最近自動車業界のEV化や環境問題(SDGs)などへの取り組みの背景から
ビジネスでお客様や関係者の方々と面談すると
- 「熱マネジメント」
- 「放熱材料開発」
- 「放熱シート」
などといったワードを耳にする機会が頻繁にあるのではないでしょうか?
私達ゴム業界で言いますと
「放熱ゴムシートとか出来ますか?」
「熱冷却の為のゴム製品のアイディアありますか?」
「自由にカスタマイズ出来たり、VAする為の放熱ゴムは出来ませんか?」
などと質問されることが増えてきました。
そんな時
「そもそも放熱ゴムって何?」
「放熱ゴムの言葉は聞いたことはあるけどお客様に説明は出来ない!」
「放熱ゴム案件に取り組みたいけどそもそも詳細が分からず一歩先に進めない」
などを理由にお困りになられる事もあるのではないでしょうか?
そんな疑問やお客様の需要にこたえる事が出来るように
今回の記事では、わかりやすく「放熱ゴムに関して」
解説していきますので最後まで読んでいただくと嬉しいです。
今回は初心者の方でもわかりやすくこの記事で基礎を完全網羅出来るように
以下の6つのテーマで解説していきます。
①放熱ゴムシートの業界情報
②放熱ゴムシートの製造メーカー
③放熱ゴムシートの製造プロセス
④放熱ゴムシートの配合設計
⑤放熱ゴムシートの基本特性
⑥放熱ゴムシートの使用用途
それでは早速解説させていただきます。
放熱ゴムシートの業界情報
放熱ゴムシート業界は、電子機器の高性能化や小型化に伴い急速に成長しています。
放熱ゴムは、熱伝導性と柔軟性を兼ね備えた重要な材料であり、
特にCPUやパワートランジスタなどの発熱部品の冷却において重要な役割を果たします。
市場規模と動向
放熱ゴムシートの市場規模は約350~400億円と推定され、
日本国内ではその約50%を占めています。
特にモバイル機器やLED照明の分野で需要が高まっており、
薄型化や軽量化が進む中で高い熱伝導率と柔軟性を兼ね備えた製品が求められています。
2024年には、電子機器の小型化と高性能化が進む中で、
放熱管理の重要性が増し、需要が大幅に増加すると予想されています。
※参考図解説明
【過去10年の放熱ゴム市場のの推移】と【今後10年の放熱ゴム市場の推移】
この放熱ゴムの市場のグラフをみると有望な市場であることが一目瞭然です。
技術動向
東京大学と産業技術総合研究所は、金属並みの熱伝導率を持つ絶縁体ゴムシートを開発しました。

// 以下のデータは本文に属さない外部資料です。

-- ==== Sys2Proof/Syntax.lean ====
section
/-! DEFINITION. The commands of the QX8: one constructor per row of the command table. The outcome of what lies outside the
block (a measured count, a reply, a lock, an error) is an operand of the command that brings it. -/
namespace Sys2Proof

/-- What the debug port presents after a challenge (R119): the switches asked for, whether the certificate chains to the
integrator or the vendor key (by the SHA-384 of the key), the unique ID it is bound to, and whether the signature over the
challenge, the unique ID and the mask verifies. -/
structure DebugCert where
  switches : Nat
  keyHash : Nat
  boundUid : Option Nat
  signatureOk : Bool
deriving DecidableEq, Repr

/-- An AUX reply (R139): 0 ACK, 1 NACK, 2 DEFER; bytes transferred; bytes read. -/
structure AuxReply where
  code : Nat
  count : Nat
  bytes : List Byte
deriving DecidableEq, Repr

/-- A source of genlock reference events (R153): a camera stream's frame start, a head's frame start, an edge of a die's VSYNC_IN. -/
inductive GenSource where
  | camera (port vc : Nat)
  | head (g : Nat)
  | vsync (d : Die) (rising : Bool)
deriving DecidableEq, Repr

/-- A genlock reference event (R153–R155): its source, pixel clocks into the line at which it comes, and whether the source's frame period
is one that the trim can reach. -/
structure GenEvent where
  src : GenSource
  pix : Nat
  inRange : Bool
deriving DecidableEq, Repr

/-- What is not there at a layer deadline, by layer: data from memory (R152); data for an uncorrectable word that was read, of a line store
or the frame tier (R145, R223). -/
structure LateLayers where
  incomplete : Nat
  ecc : Nat
deriving DecidableEq, Repr

/-- A CSI-2 short packet (R218): virtual channel; header 0 good, 1 corrected, 2 uncorrectable, 3 lost to a SoT error. -/
structure ShortPacket where
  vc : Nat
  header : Nat
deriving DecidableEq, Repr

/-- What the display island sees at a line start: the pixels that the composer had finished, where it had not finished the line
(R152); frame tier words read corrected and uncorrectable, by word offset (R145); columns at which the plane word failed in both copies
(R207), and pixels that left stage 12 wrong, by column, R, G and B (R208); windows whose shadow CRC mismatches (R211); at a frame start,
the least slack of the last frame per camera layer, in 1/16 line (R228). -/
structure LineObs where
  unfinished : Option Nat
  eccCorr : Nat
  eccUncorr : List Nat
  planeBlack : List Nat
  wrong : List (Nat × Nat × Nat × Nat)
  shadowBad : List Nat
  slacks : List (Nat × Int)
deriving DecidableEq, Repr

/-- A camera long packet as the receiver sees it (R217, R218): data type; header good (0), with a corrected error (1), uncorrectable (2),
or the packet lost to a SoT error (3); payload CRC wrong; samples in CSI-2 order: one per pixel for RGB and RAW, Cb, Y, Cr, Y per pair
of pixels for YUV422. -/
structure CamPacket where
  dt : Nat
  header : Nat
  crcBad : Bool
  samples : List Nat
deriving DecidableEq, Repr

/-- What a vertex shader, whose code is opaque, gives for one vertex (R262): the four FP32 words of its position, and its point size. -/
structure VertexOut where
  pos : List Nat
  size : Nat
deriving DecidableEq, Repr

/-- What the vertex shaders of a draw packet give: its vertices by instance and place in the instance, through the draws of an indirect
packet; and, of each primitive that survives clipping and culling, the bytes its data takes in the bin pool (R265). -/
structure DrawOut where
  verts : List VertexOut
  bytes : List Nat
deriving DecidableEq, Repr

/-- What a fragment shader gives for one fragment (R260): the primitive, by its place among those of the pass, the pixel, and with
PER_SAMPLE the sample, else 0; four words per colour target, FP32 or the unsigned integer of R32UI; DISCARD; and the FP32 word of depth. -/
structure FragOut where
  prim : Nat
  x : Nat
  y : Nat
  sample : Nat
  words : List Nat
  discard : Bool
  depth : Nat
deriving DecidableEq, Repr

/-- An access of a shader, whose code is opaque, through a resource table (R249, R250): which of the tables that the job has in
use, the entry; of a buffer the byte offset, of an image the unit: column, row, layer, mip level and plane; the bytes written or, of a read, as
many bytes as it reads. -/
structure ShaderAccess where
  table : Nat
  entry : Nat
  offset : Nat
  x : Nat
  y : Nat
  layer : Nat
  mip : Nat
  plane : Nat
  bytes : List Byte
  write : Bool
deriving DecidableEq, Repr

/-- What a partial render shows of its shaders: their accesses since the last command, and the fragments of its tiles. -/
structure Shaded where
  accesses : List ShaderAccess
  frags : List FragOut
deriving DecidableEq, Repr

/-- What the end of a GPU job shows of its shaders: their accesses since the last command, the fragments of the final render, an
uncorrectable word of tile memory, corrected words per local cluster, and fragments shaded and waves issued (R289). -/
structure JobObs where
  accesses : List ShaderAccess
  frags : List FragOut
  tileEcc : Bool
  corrected : List (Nat × Nat)
  fragments : Nat
  waves : Nat
deriving DecidableEq, Repr

/-- A request that waits at a memory channel (R300–R302): port, function, die-local offset, length, write, device time of arrival;
time left to the line deadline and the line period in ns (deadline urgency); occupancy and capacity of the unit's buffer (fill
urgency); E of the GPU job; class and urgency that came over the Ebrum link (port 22); whether its translation leaves set CACHE (R299). -/
structure MemReq where
  port : Nat
  fn : Fun
  addr : Nat
  len : Nat
  write : Bool
  since : Nat
  rem : Nat
  period : Nat
  fill : Nat
  capacity : Nat
  e : Nat
  cls : Nat
  urgency : Nat
  alloc : Bool
deriving DecidableEq, Repr

/-- Errors found while a request is served: corrected words, uncorrectable words by die-local offset (R295, R296), and those of
the system cache (R299). -/
structure MemErrs where
  corrected : Nat
  uncorrectable : List Nat
  cacheCorrected : Nat
  cacheUncorrectable : List Nat
deriving DecidableEq, Repr

/-- What reaches the audio engine for a block (R318, R319): blocks missed before it, and the samples of the slots of the TDM ports that
enter the sums with it: port, slot, integers of DATA_BITS bits. -/
structure AudioObs where
  missed : Nat
  tdm : List (Nat × Nat × List Int)
deriving DecidableEq, Repr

このシートは、厚み方向において11W/mKの熱伝導率を示し、
柔軟性と電気絶縁性を兼ね備えています。
この技術は、スマートフォンやウェアラブルデバイスなどの高機能化と小型化が進む電子機器において重要です。
自動車産業への影響
放熱ゴムシートは自動車産業でも重要な役割を果たしています。
特にEV(電気自動車)やHEV(ハイブリッド電気自動車)では
高温環境下での信頼性が求められるため、高性能な放熱材料が必要です。
これにより、自動車用電源モジュールなどでの使用が増加しています。
今後の展望
今後、LED市場や高性能電子機器向けの需要拡大が見込まれています。
特にLED照明では、高温による輝度低下を防ぐための効果的な放熱対策が求められており、
この分野での放熱ゴムシートの需要は今後も増加するでしょう。
また、ナノ材料や新しいポリマーの導入が進むことで、さらなる性能向上が期待されています
放熱ゴムシートの製造メーカー
放熱ゴムシートは、電子機器や家電製品の熱管理において重要な役割を果たす材料です。これらのシートは、熱を効率的に伝導し、発熱体と冷却部材の間に密着させることで、優れた熱伝導性を発揮します。以下に、主要な製造メーカーとその技術的特徴をまとめます。
主要製造メーカーと技術的特徴
主要製造メーカー
わかりやすく主要製造メーカー9社を図にしてまとめてみました。
メーカー名 | 特徴 |
---|---|
信越化学工業 | 信越シリコーンという子会社を持ち、電子機器向けの高性能な放熱シートを提供しています。ユーザーニーズに応じた製品開発が行われています。 |
古河電気工業 | 電源モジュール向けの製品が多く、高温環境下での信頼性や耐久性が求められる自動車業界向けにも対応しています。 |
住友3M | 放熱グリースと相乗効果を持つ製品展開を行っており、特に電源用途での強みがあります。 |
日立化成工業 | デジタル家電やモバイル機器向けの需要が高まっており、高品質な放熱シートを提供しています。 |
タイカ | グラファイト系放熱シートにも力を入れており、薄型化や軽量化が求められるモバイル機器向けに適した製品を展開しています。 |
マクセルクレハ株式会社 | シリコーンゴムを基にした放熱ゴムシート「クレクール®」を提供し、熱伝導率が1.5〜7.0 W/m・Kのバリエーションがあります。 |
株式会社コテック | 放熱ゴムの製造において高い技術力を持ち、特に電子機器向けのカスタマイズが可能です。 |
株式会社光アルファクス | 高性能な材料を提供し、電子機器の冷却効率を向上させるための技術革新に取り組んでいます。 |
デンカ株式会社 | シリコーン系製品を多く取り扱い、高い熱伝導性と耐久性を兼ね備えた製品を提供しています。 |
技術的特徴
- 高い熱伝導性: 放熱ゴムシートは、フィラー(充填剤)によって熱伝導率が向上しており、電子機器から発生する熱を効率的に外部へ放出します。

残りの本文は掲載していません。